Sophie Allen

Personal information
- Full name: Sophie Allen
- National team: Great Britain
- Born: 21 March 1992 (age 34) Lincoln, England
- Height: 1.70 m (5 ft 7 in)
- Weight: 65 kg (143 lb; 10.2 st)

Sport
- Sport: Swimming
- Strokes: Medley
- Club: Stockport Metro

Medal record
Women's swimming
Representing Great Britain
European Championships (LC)
| Silver medal – second place | 2012 Debrecen | 200 m medley |
European Championships (SC)
| Bronze medal – third place | 2013 Herning | Women's 200 metre individual medley |
| Bronze medal – third place | 2013 Herning | Women's 4 × 50 m medley relay |

= Sophie Allen =

English swimmer (born 1992)

Sophie Nicole Allen (born 21 March 1992) is an English competition swimmer who has represented Great Britain in the Olympics and European championships. She swam at the 2012 Summer Olympics in the 200-metre individual medley. She won a silver medal in that same event during the 2012 European Aquatics Championships.

== Swimming Career ==
Following a 2008 European Junior Championships silver medal in the 200 m individual medley, she qualified for the 2012 Summer Olympics in the same event by coming second in the Olympic trials. As well competing in the Olympics, in 2012 she won the silver medal at the European Aquatics Championships. She was also part of the Great Britain team that set a new national record in the short course 4 x 100 m medley relay at the 2012 Short Course World Championship.

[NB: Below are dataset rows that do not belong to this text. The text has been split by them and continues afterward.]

-- ==== Sys2Proof/Laws/KeptAlmanac.lean ====
section
/-! SUPPORT. What the functions of Almanac keep. -/

namespace Sys2Proof.Machine

set_option linter.unusedTactic false
set_option linter.unreachableTactic false
set_option linter.tactic.unusedName false

variable {pq : List Instr}

theorem execAlmanacEvaluationStart_kept {s : State} (h : s.Kept pq) : KeptOut pq (execAlmanacEvaluationStart s) := by
  unfold execAlmanacEvaluationStart
  repeat' first
    | with_reducible intro _
    | with_reducible first | assumption | apply kept_ite | apply kept1_ite | apply kept2_ite | apply keptOut_next
                                  | apply keptOut_refused | apply keptOut_ite
    | dsimp only
    | with_reducible first | apply kept_fst | apply kept_snd
    | with_reducible apply kept1_of
    | with_reducible apply kept2_of
    | with_reducible apply kept_mk

theorem execAlmanacEvaluationEnd_kept {s : State} (h : s.Kept pq) : KeptOut pq (execAlmanacEvaluationEnd s) := by
  unfold execAlmanacEvaluationEnd
  repeat' first
    | with_reducible intro _
    | (extract_lets -underBinder +onlyGivenNames x
       first | (first | apply kept_seq (pq := pq) x | apply kept_seq1 (pq := pq) x | apply kept_seq2 (pq := pq) x
                on_goal 1 => subst x
                on_goal 2 => (intro hx; try clear_value x)) | try clear_value x)
    | with_reducible first | assumption | apply State.setF_kept | apply kept_ite | apply kept1_ite | apply kept2_ite
                                  | apply keptOut_next | apply keptOut_refused | apply keptOut_ite
    | dsimp only
    | with_reducible first | apply kept_fst | apply kept_snd
    | with_reducible apply kept1_of
    | with_reducible apply kept2_of
    | with_reducible apply kept_mk

end Sys2Proof.Machine
end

In 2013, she was part of the Great Britain team that won the bronze medal in the 4 x 50 m relay event at the 2013 European Short Course Swimming Championships, setting a new British record. At the same championship, she also won individual bronze in the 200 m medley.

In 2014, she won bronze in event at the British Championships. That year, she took part in the Commonwealth Games, finishing 6th in the 200 m individual medley.